Jean Gutenberg et la Bible de Pelplin

Jean Gutenberg et la Bible de Pelplin

     Qu’est ce qui relie Jean Gutenberg considéré comme le père des livres imprimés et Pelplin? Eh bien parmi les 180 exemplaires publiés et les 48 subsistants, une copie de la célèbre Bible en deux tomes de Gutenberg, se trouve au séminaire de la bibliothèque de Pelplin.

Bien que Gutenberg n'ai pas inventé l'imprimerie, il fut l'inventeur de l'imprimerie à caractères mobiles, qui a révolutionné la culture européenne. En effet, c'était le premier homme qui a utilisé cette invention de manière à modifier totalement la disponibilité et le prix des livres. Il peut donc être considéré comme le premier éditeur au monde. Son ouvrage-phare, bien que ce ne soit pas le premier ouvrage de cette révolution culturelle, fut la Bible imprimée par Gutenberg au milieu du XVe siècle. Il imprimait sa Bible imprimée en deux versions avec des prix différents : l'une plus cher sur du parchemin, et l'autre moins chère sur du papier. La copie de Pelplin appartient à cette deuxième catégorie, ce qui n'enlève rien son caractère unique et à son statut de «merle blanc». Il n'a pas encore été établi, qui a financé l'achat d'un livre si cher. On sait qu'il appartenait au monastère des Bernardins de Lubawa, et de là, après la dissolution de l'Ordre au début du XIXe siècle, à la bibliothèque du séminaire de Pelplin. Il y est resté de longues années, catalogué et dénommé avec erreur dans les répertoires de la bibliothèque, pour n'être découvert que trois ans avant la fin du siècle par le spécialiste de livres anciens de Königsberg, Paul Schwenke.

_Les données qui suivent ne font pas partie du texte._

-- ==== Sys2Proof/Tests/Slice0.lean ====
section
/-! SUPPORT. The model's own tests. Expected values are those of spec/95_test_vectors.md and of the examples of the rules,
with the configuration that file names; and for each statement with hypotheses a concrete state that meets them. -/

namespace Sys2Proof.Machine.Tests

/-- The configuration of 95_test_vectors.md (N = 43, CAP = 270, BIAS = 5, MEM_SIZE = 0x1000, M00 = M11 = 0, QDIR = TX). -/
def params : Params := { Config.parameters with m00 := false, m11 := false, qdir := .tx }

/-- The same with QDIR = RX. -/
def paramsRx : Params := { params with qdir := .rx }

/-- A machine after reset with memory contents and argument registers. -/
def start (mem shm : Memory) (a0 a1 a2 a3 : Word) : State :=
  { State.powerUp params mem shm with a0 := a0, a1 := a1, a2 := a2, a3 := a3 }

/-- A machine with a latched fault. -/
def faultedStart : State := (start [] [] 0 0 0 0).latch .lenMult3 0x01 4

/-- A field of the next state. -/
def out {α : Type} (f : State → α) : Host.Outcome State Fault Refusal → Option α
  | .next t => some (f t)
  | _ => none

/-- STATUS and FINFO of the next state. -/
def faultOut (o : Host.Outcome State Fault Refusal) : Option (Word × Word) := out (fun t => (t.status, t.finfo)) o

/-- The refusal of an outcome. -/
def refusalOf : Host.Outcome State Fault Refusal → Option Refusal
  | .refused r => some r
  | _ => none

/-! ### WellFormed: an ill-formed configuration for each check -/

theorem test_wf_payload : ({ params with n := 0 } : Params).payloadOk = false := by decide
theorem test_wf_triads : ({ params with n := 44 } : Params).triadsOk = false := by decide
theorem test_wf_header : ({ params with n := 8194 } : Params).headerOk = false := by decide
theorem test_wf_capacity : ({ params with cap := 0 } : Params).capacityOk = false := by decide
theorem test_wf_slots : ({ params with cap := 271 } : Params).slotsOk = false := by decide
theorem test_wf_region : ({ params with cap := 2 ^ 32 } : Params).regionOk = false := by decide
theorem test_wf_bias : ({ params with bias := 2 ^ 32 } : Params).biasOk = false := by decide
theorem test_wf_mem_low : ({ params with memSize := 0 } : Params).memOk = false := by decide
theorem test_wf_mem_high : ({ params with memSize := 2 ^ 32 + 1 } : Params).memOk = false := by decide
theorem test_wf_gen : ({ params with gen := Vector.replicate 12 0#24 } : Params).genOk = false := by decide +kernel
theorem test_wf_instr : Instr.bset.wellFormed = true := by decide

theorem genOk_params : params.genOk = true := Codec.genOk_of_rowsOk _ Codec.referenceRows_ok

theorem wellFormed_params : params.wellFormed = true := by
  simp only [Params.wellFormed, genOk_params, Bool.and_true]
  decide

/-! ### Decode: words written out from 30_encoding.md R70 and R72 -/

theorem test_decode_enc : decode 0b00000000000000000000000000000001#32 = .ok .enc := by rfl
theorem test_decode_dec : decode 0b00000000000000000000000000000010#32 = .ok .dec := by rfl
theorem test_decode_menc : decode 0b00000000000000000000000000000011#32 = .ok .menc := by rfl
theorem test_decode_mdec : decode 0b00000000000000000000000000000100#32 = .ok .mdec := by rfl
theorem test_decode_pkt : decode 0b00000000000000000000000000000101#32 = .ok .pkt := by rfl
theorem test_decode_depkt : decode 0b00000000000000000000000000000110#32 = .ok .depkt := by rfl
theorem test_decode_push : decode 0b00000000000000000000000000000111#32 = .ok .push := by rfl
theorem test_decode_pop : decode 0b00000000000000000000000000001000#32 = .ok .pop := by rfl
theorem test_decode_peek : decode 0b00000000000000000000000000001001#32 = .ok .peek := by rfl
theorem test_decode_prucur : decode 0b00000000000000000000000000001010#32 = .ok .prucur := by rfl
theorem test_decode_getlen : decode 0b00000000000000000000000000001011#32 = .ok .getlen := by rfl
theorem test_decode_setlen : decode 0b00000000000000000000000000001100#32 = .ok .setlen := by rfl
theorem test_decode_bget : decode 0b00000000000000000000000000001101#32 = .ok .bget := by rfl
theorem test_decode_bset : decode 0b00000000000000000000000000001110#32 = .ok .bset := by rfl
theorem test_decode_zero : decode 0x00000000#32 = .error .illegalOpcode := by rfl
theorem test_decode_0F : decode 0x0000000F#32 = .error .illegalOpcode := by rfl
theorem test_decode_rsv : decode 0x80000009#32 = .error .reservedBits := by rfl
theorem test_decode_table : decodeTableWord 32 14 = some .bset := by rfl

/-! ### Illegal words (L2-E) and reset -/

theorem test_illegal_rsv : faultOut (command 0x00000101 (start [] [] 0 0 0 0)) = some (0x00010101, 0x00000101) := by decide
theorem test_illegal_FF : faultOut (command 0x000000FF (start [] [] 0 0 0 0)) = some (0x00FF0101, 0x000000FF) := by decide
theorem test_dropped : out (fun t => (t.status, t.result)) (command 0x0000000B faultedStart) =
    some (0x00010201, 0) := by decide
theorem test_fetch : out (fun t => t.result) (step (State.reset.withFetchWord 32 9)) = some 8 := by decide

/-! ### Block code (L2-B) -/

def abc : Memory := [(0, 0x61), (1, 0x62), (2, 0x63)]

theorem test_enc : out (fun t => t.mem.readBytes 0x100 6) (exec .enc (start abc [] 0 0x100 3 0)) =
    some [0x61, 0x63, 0xD3, 0x26, 0x37, 0xD2] := by decide +kernel
theorem test_enc_overlap : faultOut (exec .enc (start [] [] 0 2 3 0)) = some (0x00010801, 0x2) := by decide

/-- A codeword within 3 bits of the received word is what DECW takes. -/
theorem decw_near (s : Sym) (r : Codeword) (hr : Codec.dist r (Codec.gen params s) ≤ 3) :
    Codec.decw params r = (Codec.gen params s, Codec.dist r (Codec.gen params s)) := by
  refine Codec.decw_of_unique _ _ _ ((Codec.mem_code _ _).2 ⟨s, rfl⟩) fun d hd hne => ?_
  obtain ⟨u, rfl⟩ := (Codec.mem_code _ _).1 hd
  have h1 := Codec.dist_gen_ge genOk_params s u fun e => hne (e ▸ rfl)
  have h2 := Codec.dist_triangle (Codec.gen params s) (Codec.gen params u) r
  rw [Codec.dist_comm (Codec.gen params s) r] at h2
  omega

def received : Memory := [(0, 0xE1), (1, 0x63), (2, 0xD2), (3, 0x26), (4, 0x37), (5, 0xC2)]

/-- DEC's bytes for one pair of codewords, from what DECW and the symbol look-up give for each. -/
theorem decode_pair (b0 b1 b2 b3 b4 b5 : Byte) (r0 r1 c0 c1 : Codeword) (s0 s1 : Sym) (n0 n1 : Nat)
    (h0 : Codec.codewordOf b0 b1 b2 = r0) (h1 : Codec.codewordOf b3 b4 b5 = r1)
    (d0 : Codec.decw params r0 = (c0, n0)) (d1 : Codec.decw params r1 = (c1, n1))
    (i0 : Codec.symOf params c0 = s0) (i1 : Codec.symOf params c1 = s1) :
    Codec.decodeBytes params [b0, b1, b2, b3, b4, b5] = (Codec.join s0 s1, n0 + n1) := by
  simp only [Codec.decodeBytes, h0, h1, d0, d1, i0, i1, List.append_nil, Nat.add_zero]

theorem decode_received : Codec.decodeBytes params [0xE1, 0x63, 0xD2, 0x26, 0x37, 0xC2] = ([0x61, 0x62, 0x63], 3) := by
  rw [decode_pair _ _ _ _ _ _ 0xE163D2 0x2637C2 _ _ _ _ _ _ (by decide) (by decide)
    (decw_near 0x616 0xE163D2 (by decide +kernel)) (decw_near 0x263 0x2637C2 (by decide +kernel))
    (Codec.symOf_gen genOk_params 0x616) (Codec.symOf_gen genOk_params 0x263)]
  decide +kernel

/-- DEC of `E1 63 D2 26 37 C2` (R103's example): `61 62 63`, DIAG = 3. -/
theorem test_dec : out (fun t => (t.mem.readBytes 0x100 3, t.diag)) (exec .dec (start received [] 0 0x100 6 0)) =
      some ([0x61, 0x62, 0x63], 3) := by
  have hr : received.readBytes 0 6 = [0xE1, 0x63, 0xD2, 0x26, 0x37, 0xC2] := by decide
  rw [show exec .dec = perform Instr.dec.opcode decChecks decEffect from rfl, perform_pass _ _ _ _ (by decide) (by decide)]
  simp only [decEffect, start, State.x0, State.x1, State.x2]
  simp only [State.powerUp_mem, State.powerUp_cfg]
  rw [show (0 : Word).toNat = 0 from rfl, show (6 : Word).toNat = 6 from rfl, hr, decode_received]
  decide
theorem test_dec_len3 : faultOut (exec .dec (start [] [] 0 0x100 3 0)) = some (0x00020301, 0x3) := by decide

/-! ### Line code (L2-L) -/

theorem test_menc : out (fun t => t.mem.readBytes 0x10 4) (exec .menc (start [(0, 0x12), (1, 0x34)] [] 0 0x10 2 4)) =
    some [0xA9, 0xA6, 0xA5, 0x9A] := by decide
theorem test_menc_length : faultOut (exec .menc (start [] [] 0 0x10 2 3)) = some (0x00030401, 0x3) := by decide
theorem test_mdec : out (fun t => (t.mem.readBytes 0x10 2, t.diag))
    (exec .mdec (start [(0, 0xA9), (1, 0xA6), (2, 0xA5), (3, 0x9A)] [] 0 0x10 4 2)) = some ([0x12, 0x34], 0) := by decide
theorem test_mdec_invalid : out (fun t => (t.mem.readBytes 0x38 1, t.diag))
    (exec .mdec { start [(0x30, 0x06), (0x31, 0xA9)] [] 0x30 0x38 2 1 with cfg := { params with m00 := true } }) =
      some ([0xE1], 2) := by decide

/-! ### Framer (L2-F) -/

theorem test_pkt : out (fun t => (t.mem.readBytes 0x100 6, t.mem.read 0x12D))
    (exec .pkt (start [(0, 0x12), (1, 0x34), (2, 0x5F), (0x110, 0xEE), (0x12D, 0xEE)] [] 0 0x100 20 0)) =
      some ([0x14, 0x00, 0x12, 0x34, 0x5F, 0x00], 0xEE) := by decide
theorem test_pkt_bitlen : faultOut (exec .pkt (start [] [] 0 0x100 345 0)) = some (0x00050501, 0x159) := by decide
theorem test_depkt : out (fun t => (t.mem.readBytes 0x200 3, t.result))
    (exec .depkt (start [(0x100, 0x0C), (0x102, 0xAB), (0x103, 0xCD), (0x104, 0xEE)] [] 0x100 0x200 0 0)) =
      some ([0xAB, 0xCD, 0x00], 12) := by decide
theorem test_depkt_header : faultOut (exec .depkt (start [(0x100, 0x59), (0x101, 0x01)] [] 0x100 0x200 0 0)) =
    some (0x00060601, 0x159) := by decide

Quand, après la Première Guerre mondiale, la Pologne libre apparu de nouveau sur la carte de l'Europe, et que Pelplin se trouva à l'intérieur de ses frontières, il s'en ai fallu de peu pour que le précieux livre ne soit vendu à l'étranger. Bien sûr des acquéreurs potentiels étaient vivement intéressés par cet achat, et les autorités ecclésiastiques ont pendant une longue période hésité entre la tentation de sauvetage de leur budget, et la pression du public, exigeant que l'œuvre reste dans le pays.

Mais la véritable aventure de la Bible de Gutenberg de Pelplin date de la Seconde Guerre mondiale. C'est alors que dans des circonstances dignes d'un scénario de film de guerre, elle a été emportée par les Allemands après l'attaque de la Pologne, à Paris, puis s'est retrouvée en Angleterre, et finalement au Canada. Elle est revenue à Pelplin après 20 années d'errance de par le monde et constitue aujourd'hui la fierté du musée diocésain.

La Bible de Gutenberg est une des pierres angulaires de la civilisation européenne et mondiale. Chacun devrait voir l'un des 48 exemplaires existants. A Pelplin, en plus de pouvoir le voir, vous pourrez également écouter des histoires fascinantes sur la façon dont le livre, tel un homme traqué, a parcouru la moitié du monde et comment finalement il est revenu dans son lieu d'origine.